NAF works with the most knowledgeable, accomplished Ataxia researchers in the world. We are committed to providing the resources needed to pursue a cure and better quality of life for people with Ataxia.
For new and innovative studies that are relevant to the cause, pathogenesis or treatment of the hereditary or sporadic ataxias. Offered primarily as “seed monies” to assist investigators in the early or pilot phase of their studies and as additional support for ongoing investigations on demonstration of need.
The Pioneer SCA3/MJD Translational Research Award is for a research project that will facilitate the development of treatments for Spinocerebellar Ataxia Type 3/Machado Joseph Disease.
Post-doctoral fellowship awards are to serve as a bridge from post-doctoral positions to junior faculty positions. Applicants should have shown a commitment to research in the field of Ataxia.
The Young Investigator Award was created to encourage young clinical and scientific investigators to pursue a career in the field of Ataxia research. It is our hope that Ataxia research will be invigorated by the work of young, talented individuals supported by this award.
This URM Pre-doctoral research fellowship is a competitive, non-renewable, merit-based award intended to enhance research and/or clinical training of promising students who are matriculated in pre-doctoral or clinical health professional degree training programs and who intend careers as scientists, physician-scientists or other clinician-scientists aimed at continuing ataxia basic science, translational science or clinical research towards the goal of serving individuals with ataxia.
This award provides partial support for study and research and may be used to support pre-doctoral students who are pursuing research with an ataxia-relevant theme. Proposals across the spectrum of basic, translational, and clinical research are welcome.
The 2021 application cycle has closed. Please check back in January 2022 for instructions regarding the 2022 funding cycle.
NAF utilizes proposalCENTRAL for grant applications.
1. If a letter of support is required for a grant, can I provide two letters of support?
Yes, if you would like to provide additional letters of support, please upload to proposalCENTRAL during the application process.
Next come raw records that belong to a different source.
-- ==== Sys2Proof/Tests/Slice0.lean ====
section
/-! SUPPORT. Tests: words written out from spec/30_encoding.md, one-step vectors of spec/95_test_vectors.md (named in each docstring), and a witness for the hypotheses of every obligation that has some. -/

namespace Sys2Proof.Tests

open Sys2Proof Sys2Proof.Machine

/-! ### Helpers -/

/-- No key is pressed, and the random byte is 0. -/
def quiet : Ports := { keyDown := 0, keyEvent := none, randByte := 0 }

/-- The reset state with some registers and some bytes of memory written. -/
def start (regs : List (RegIx × Byte)) (bytes : List (Nat × Byte)) : State :=
  regs.foldl (fun s r => s.writeV r.1 r.2)
    { State.reset with mem := bytes.foldl (fun m c => m.write c.1 c.2) State.reset.mem }

/-- The bytes `hi lo` at `PC`, and one `InsnStep` with the port answers `p` as the only event. -/
def placed (hi lo : Byte) (p : Ports) (s : State) : State :=
  { s with mem := (s.mem.write s.pc.toNat hi).write (s.pc.toNat + 1) lo, env := { s.env with events := [.insn p] } }

/-- The next state, if the outcome is one. -/
def nextOf : Host.Outcome State Fault Refusal → Option State
  | .next t => some t
  | _ => none

/-- One step over the bytes `hi lo` at `PC`. -/
def after (hi lo : Byte) (p : Ports) (s : State) : Option State := nextOf (step (placed hi lo p s))

/-- One tick. -/
def ticked (s : State) : Option State := nextOf (step { s with env := { s.env with events := [.tick] } })

/-- The reset state with the word `hi lo` at 0x200 and nothing else to say. -/
def code (hi lo : Byte) : State := start [] [(0x200, hi), (0x201, lo)]

/-- How many pixels are set. -/
def lit (s : State) : Nat := (s.fb.toList.map fun r => (r.toList.filter id).length).sum

/-- The framebuffer with only the pixel in column 0, row 0 set. -/
def corner : FrameBuffer := FrameBuffer.clear.flip 0 0

/-- A recorded stack overflow. -/
def overflowed : FaultRecord := { kind := .stackOverflow, pc := 0x0200, opcode := some 0x2200, addr := none }

/-! ### Well-formedness -/

/-- R77: an assigned word is no no-op. -/
theorem test_ill_formed_nop_cls : (Instr.nop 0x00E0).wellFormed = false := by decide
theorem test_ill_formed_nop_drw : (Instr.nop 0xD000).wellFormed = false := by decide
theorem test_ill_formed_nop_shl : (Instr.nop 0x8ABE).wellFormed = false := by decide
theorem test_well_formed_nop : (Instr.nop 0x0123).wellFormed = true := by decide

/-! ### Decoding: every constructor, from words written bit by bit (30_encoding.md R71, R72, R76, R77) -/

/-- V-DEC-2, 3, 7, 8, 29, 30: classes 0, 1, 2, A, B. -/
theorem test_decode_addresses :
    decodeWord 0b0000000011100000 = .cls ∧ decodeWord 0b0000000011101110 = .ret ∧
    decodeWord 0b0001000011100000 = .jp 0x0E0 ∧ decodeWord 0b0010111111111111 = .call 0xFFF ∧
    decodeWord 0b1010000100100011 = .ldI 0x123 ∧ decodeWord 0b1011000100100011 = .jpV0 0x123 := by decide

/-- V-DEC-9, 10, 13, 14, 31: classes 3, 4, 6, 7, C. -/
theorem test_decode_immediates :
    decodeWord 0b0011101001111011 = .seImm 0xA 0x7B ∧ decodeWord 0b0100111100000000 = .sneImm 0xF 0x00 ∧
    decodeWord 0b0110110000010010 = .ldImm 0xC 0x12 ∧ decodeWord 0b0111110000010010 = .addImm 0xC 0x12 ∧
    decodeWord 0b1100000111110000 = .rnd 0x1 0xF0 := by decide

/-- V-DEC-11, 15 to 22, 25, 27: classes 5, 8, 9. -/
theorem test_decode_two_registers :
    decodeWord 0b0101101010110000 = .seReg 0xA 0xB ∧ decodeWord 0b1000101010110000 = .ldReg 0xA 0xB ∧
    decodeWord 0b1000101010110001 = .or 0xA 0xB ∧ decodeWord 0b1000101010110010 = .and 0xA 0xB ∧
    decodeWord 0b1000101010110011 = .xor 0xA 0xB ∧ decodeWord 0b1000101010110100 = .addReg 0xA 0xB ∧
    decodeWord 0b1000101010110101 = .sub 0xA 0xB ∧ decodeWord 0b1000101010110110 = .shr 0xA 0xB ∧
    decodeWord 0b1000101010110111 = .subn 0xA 0xB ∧ decodeWord 0b1000101010111110 = .shl 0xA 0xB ∧
    decodeWord 0b1001101010110000 = .sneReg 0xA 0xB := by decide
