-- ==== Sys2Proof/Syntax.lean ====
section
/-! DEFINITION. The nineteen operations of AFIFO-OPS version 1 (30_encoding R73), their operands, and the agent whose
step each one is (00_scope R12, 60_exceptions R165). -/

namespace Sys2Proof

/-- The four interrupt causes (30_encoding R77): byte received, transmit ready, line status changed, receive error. -/
inductive Cause where
  | br
  | tr
  | ls
  | re
  deriving DecidableEq, Repr

/-- The two key events (30_encoding R71, 43_mode_controller R121). -/
inductive Key where
  | toggle
  | trigger
  deriving DecidableEq, Repr

/-- One constructor per row of spec/opcode_table.json. -/
inductive Instr where
  | push (d : Byte)
  | pop
  | empty
  | full
  | occ
  | irq (c : Cause)
  | rxi (d : Byte)
  | lsi
  | rei
  | txi
  | drain
  | key (k : Key)
  | toggle
  | clrovf
  | present
  | di
  | ei
  | fgstep
  | reset
  deriving DecidableEq, Repr

/-- Who takes a step (R12); `platform` applies reset (R145, R165). -/
inductive Agent where
  | fg
  | int
  | dev
  | keys
  | platform
  deriving DecidableEq, Repr

/-- The agent whose step an operation is (R12, R165). -/
def Instr.agent : Instr → Agent
  | .push _ => .fg
  | .pop => .fg
  | .empty => .fg
  | .full => .fg
  | .occ => .fg
  | .irq _ => .dev
  | .rxi _ => .int
  | .lsi => .int
  | .rei => .int
  | .txi => .int
  | .drain => .fg
  | .key _ => .keys
  | .toggle => .fg
  | .clrovf => .fg
  | .present => .fg
  | .di => .fg
  | .ei => .fg
  | .fgstep => .fg
  | .reset => .platform

end Sys2Proof
end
However, only one letter of recommendation is required.
2. I have previously been granted a Young Investigator Award, may I apply for another Young Investigator Award in this new funding cycle?
No, please check your eligibility for NAF’s other grant types and consider applying for a different NAF grant.
3. When applying for a Young Investigator Award, is there a time restriction for amount of years after obtaining my PhD in order to be eligible?
There is no time restriction regarding amount of years after obtaining a PhD. However, applicants must not be an Associate Professor or higher.
4. I am currently a student working towards my PhD, is there a grant available for me?
The Diverse Scientists in Ataxia Pre-doctoral Research Fellowship is available for those who meet the qualifications.
NAF hosts an annual patient conference each year which is attended by those affected by Ataxia and their caregivers/family members. Attendance is often over 500 individuals. Presentations by leading Ataxia researchers are given during the 2-day conference. Ataxia researchers are invited to participate in the exhibit area of the meeting to recruit patients for IRB approved research studies or share their research findings.
If you are interested in recruiting patients at NAF’s Annual Ataxia Conference, please contact us at (763) 553-0020 or email firstname.lastname@example.org.
The Centralized Ataxia Genomics Core (CAGC) is a freely accessible resource developed with support from the National Ataxia Foundation and hosted within the Clinical Neurogenomics Research Center based at the University of California, Los Angeles. This application is designed to facilitate connections within the ataxia research community related to shared interest in the same gene(s) and/or genetic variant(s). The goal of the CAGC is to improve collaboration to help solve undiagnosed ataxia cases through a centralized ataxia-specific data repository of genomic data collected from both research and/or clinical sources.